Cooking with citrus is like cooking with sunshine—it just makes me happy and adds a fresh burst of flavor. A common question that I often get at the DLM Culinary Center is when to use citrus zest vs. juice. When juice (especially lemon) is used, it adds flavor and sourness (aka acid), plus the liquid volume. Meanwhile, zest will bolster up the citrus flavor without increasing the liquid volume. Plus, it has a pure citrus flavor from the oil stored in the outside pores of the fruit. I use zest liberally in a lot of my cooking to help add a punch of flavor.
HOW TO ZEST
• The best tool out there for zesting and one gadget I think everyone needs in their kitchen is the award-winning Microplane Zester, available at the DLM Culinary Center. It zests beautifully every single time. As a bonus, it does wonders for hard cheeses as well, like Parmigiano-Reggiano. We also love the Zyliss Zester, available in stores.

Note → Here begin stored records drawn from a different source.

-- ==== Sys2Proof/Machine/Ops.lean ====
section
/-! DEFINITION. The named operations over the registers that the meanings share: one writer per register group, the
antenna's admission and release, the generator's loading, the output latch, the dispatcher's primitives. The engine
takes no exception (60_exceptions.md R215, R229), so there is no exception entry and no return from one. -/

namespace Sys2Proof.Machine

/-- A step or part of one: its result, a fault or a refusal. -/
abbrev Run (α : Type) := Host.Outcome α Fault Refusal

/-- One operation after another within the same step: a fault or a refusal of the first ends the step. -/
def andThen {α β : Type} (x : Run α) (f : α → Run β) : Run β :=
  match x with
  | .next a => f a
  | .fault r => .fault r
  | .refused r => .refused r

/-! ### One writer per group of registers -/

def State.setAnt (s : State) (a : Antenna) : State := { s with ant := a }

/-- `OUT <- l` (41_generator_interface.md R134). -/
def State.setOut (s : State) (l : Level) : State := { s with out := l }

def State.setGen (s : State) (g : Gen) : State := { s with gen := g }

def State.setTmr (s : State) (t : Timers) : State := { s with tmr := t }

def State.setCq (s : State) (q : List Token) : State := { s with cq := q }

/-- `LOG <- LOG ++ [e]` (00_scope.md R18). -/
def State.addLog (s : State) (e : Event) : State := { s with log := s.log ++ [e] }

/-- `return v` (00_scope.md R18): the step's reply. -/
def State.setReply (s : State) (r : Reply) : State := { s with reply := r }

/-- The end of an operation without a result. -/
def finish (s : State) : Run State := .next (s.setReply .nothing)

/-! ### Registers that may hold no value -/

/-- Read group `P`; it holds a value only under the tag `Pulse` (10_state.md R27; 93_implementation_defined.md U1). -/
def withPulse (s : State) (f : TxRef → PulseRegs → Run State) : Run State :=
  match s.gen with
  | .pulse tx p => f tx p
  | .fixed _ _ => .fault .registerHoldsNoValue
  | .invalid => .fault .registerHoldsNoValue

/-- Read group `F`; it holds a value only under the tag `Fixed` (10_state.md R27; 93_implementation_defined.md U1). -/
def withFixed (s : State) (f : TxRef → FixedRegs → Run State) : Run State :=
  match s.gen with
  | .fixed tx r => f tx r
  | .pulse _ _ => .fault .registerHoldsNoValue
  | .invalid => .fault .registerHoldsNoValue

/-- Read the pulse-code payload of the borrowed descriptor. One that is gone or of the other variant has changed since
`BEGIN` read it (20_memory.md R64, R78). -/
def withPulsePayload (s : State) (tx : TxRef) (f : PulsePayload → Run State) : Run State :=
  match readDescriptor s tx with
  | some { name := _, payload := .pulse q } => f q
  | some { name := _, payload := .fixed _ } => .refused .descriptorMutated
  | none => .refused .descriptorMutated

/-- Read the fixed-code payload of the borrowed descriptor (20_memory.md R64, R78). -/
def withFixedPayload (s : State) (tx : TxRef) (f : FixedPayload → Run State) : Run State :=
  match readDescriptor s tx with
  | some { name := _, payload := .fixed q } => f q
  | some { name := _, payload := .pulse _ } => .refused .descriptorMutated
  | none => .refused .descriptorMutated

/-- `require fits(v) else refuse(CounterOverflow)` (10_state.md R53). -/
def requireFits (c : Params) (v : Nat) (k : Run State) : Run State :=
  if fits c v then k else .refused .counterOverflow

/-! ### The antenna -/

/-- What invoking a callback slot appends to the log: a filled one its event, an empty one nothing
(10_state.md R24). -/
def hookEvents (slot : Slot) (e : Event) : List Event :=
  match slot with
  | .empty => []
  | .filled => [e]

/-- Invoke a callback slot (10_state.md R24). -/
def invokeHook (slot : Slot) (e : Event) (s : State) : State := { s with log := s.log ++ hookEvents slot e }

/-- The admitting part of `ACQ` (40_antenna.md R110). -/
def takeAntenna (tx : TxRef) (s : State) : State :=
  invokeHook s.ant.hookBegin (.hookBegin tx) (s.setAnt { s.ant with busy := true, active := some tx })

/-- The freeing part of `REL` (40_antenna.md R111). -/
def free (s : State) : State :=
  invokeHook s.ant.hookEnd .hookEnd (s.setAnt { s.ant with busy := false, active := none })

/-- `REL` without its reply (40_antenna.md R111). -/
def release (s : State) : Run State :=
  if s.ant.busy then
    if generatorIdle s then .next (free s) else .refused .releaseInFlight
  else .next s

/-! ### The generator -/

/-- `LoadPulse(tx)` (41_generator_interface.md R131). -/
def loadPulse (tx : TxRef) (s : State) : Run State :=
  requireFits s.cfg (s.cfg.syncCycles + s.cfg.waitCycles) <|
    .next ((s.setGen (.pulse tx
      { c := 0, bitIdx := 0, oscRunning := false, oscBudget := 0, oscLevel := false,
        nextRepStart := s.cfg.syncCycles + s.cfg.waitCycles, repsSent := 0, terminated := false })).setTmr
      { s.tmr with baseLevel := false, baseOn := true })

/-- `LoadFixed(tx)` (41_generator_interface.md R132). -/
def loadFixed (tx : TxRef) (s : State) : Run State :=
  .next ((s.setGen (.fixed tx
    { t := 0, bitIdx := 0, repIdx := 0, nextRepStart := 0, terminated := false })).setTmr
    { s.tmr with fixedOn := true })

/-- The `case tx.variant` of `BEGIN` (41_generator_interface.md R130, R135). -/
def loadGenerator (tx : TxRef) (v : Variant) (s : State) : Run State :=
  match v with
  | .pulse => loadPulse tx s
  | .fixed => loadFixed tx s

/-- The descriptor check of `BEGIN`: absent or ill-formed is refused (41_generator_interface.md R130; log 7). -/
def withGoodDescriptor (s : State) (tx : TxRef) (f : Descriptor → Run State) : Run State :=
  match readDescriptor s tx with
  | some d => if descriptorOk d then f d else .refused .badDescriptor
  | none => .refused .badDescriptor

/-- `BEGIN` (41_generator_interface.md R130, R133); what follows on a hardware fault and on success is the caller's:
`BEGIN` itself or `REQ`. -/
def beginWith (tx : TxRef) (hwOk : Bool) (s : State) (onFault onOk : State → Run State) : Run State :=
  if admittedIs s tx then
    if generatorIdle s then
      withGoodDescriptor s tx fun d =>
        if hwOk then andThen (loadGenerator tx d.variant s) onOk else onFault s
    else .refused .alreadyBegun
  else .refused .notAdmitted

/-! ### The dispatcher -/

/-- `SCHED(fn, tx)` (44_dispatcher.md R196). -/
def schedule (k : Token) (s : State) : Run State :=
  if s.cq.length < s.cfg.cqDepth then .next (s.setCq (s.cq ++ [k])) else .refused .queueFull

/-- `TERM()` (44_dispatcher.md R195): test and set of the running generator's terminated flag, then `SCHED`. -/
def terminate (s : State) : Run State :=
  match s.gen with
  | .invalid => .fault .registerHoldsNoValue
  | .pulse tx p =>
    if p.terminated then .next s
    else schedule ⟨.cleanup, tx⟩ (s.setGen (.pulse tx { p with terminated := true }))
  | .fixed tx f =>
    if f.terminated then .next s
    else schedule ⟨.cleanup, tx⟩ (s.setGen (.fixed tx { f with terminated := true }))

/-- Steps 1 and 2 of `CLEANUP` (44_dispatcher.md R198): timers off, generator invalid. -/
def stopGenerator (s : State) : State :=
  (s.setTmr { baseOn := false, baseLevel := false, fixedOn := false }).setGen .invalid

/-- `CLEANUP(tx)` (44_dispatcher.md R198). -/
def cleanUp (tx : TxRef) (s : State) : Run State :=
  andThen (release (stopGenerator s)) fun s' => .next (s'.addLog (.notify (.completed tx)))

/-- `fn(tx)`: run a queued clean-up function (44_dispatcher.md R197). -/
def runCleanup (k : Token) (s : State) : Run State :=
  match k.fn with
  | .cleanup => cleanUp k.tx s

end Sys2Proof.Machine
end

• Before zesting, make sure to wash and dry the fruit first. It is simply not fun to try and zest already cut fruit. Always cut and juice after you zest.
• Avoid the white pith of citrus fruits—that’s the stuff separating the colorful zest from the actual fruit. It’s too bitter and shouldn’t be used.
IDEAS FOR HOW TO USE ZEST
• Try adding to a simple vinaigrette to brighten things up.
• Add a new dimension by zesting a little bit of lemon, lime, or orange zest into your favorite muffin, sweet bread, scone, or biscuit recipe.
• Make anything fried taste “lighter” and brighter by adding right into the batter before frying, from donuts to fish.
• Put it in pasta to add a zip at the end that’ll help make flavors pop.
• Make a better pan sauce by enriching the pan drippings with a hit of both juice and some zest.
• The final step to any dish is the last taste to adjust the seasoning. Besides salt, citrus zest or juice helps brings out the flavors of other ingredients. It will make your dishes shine with flavor!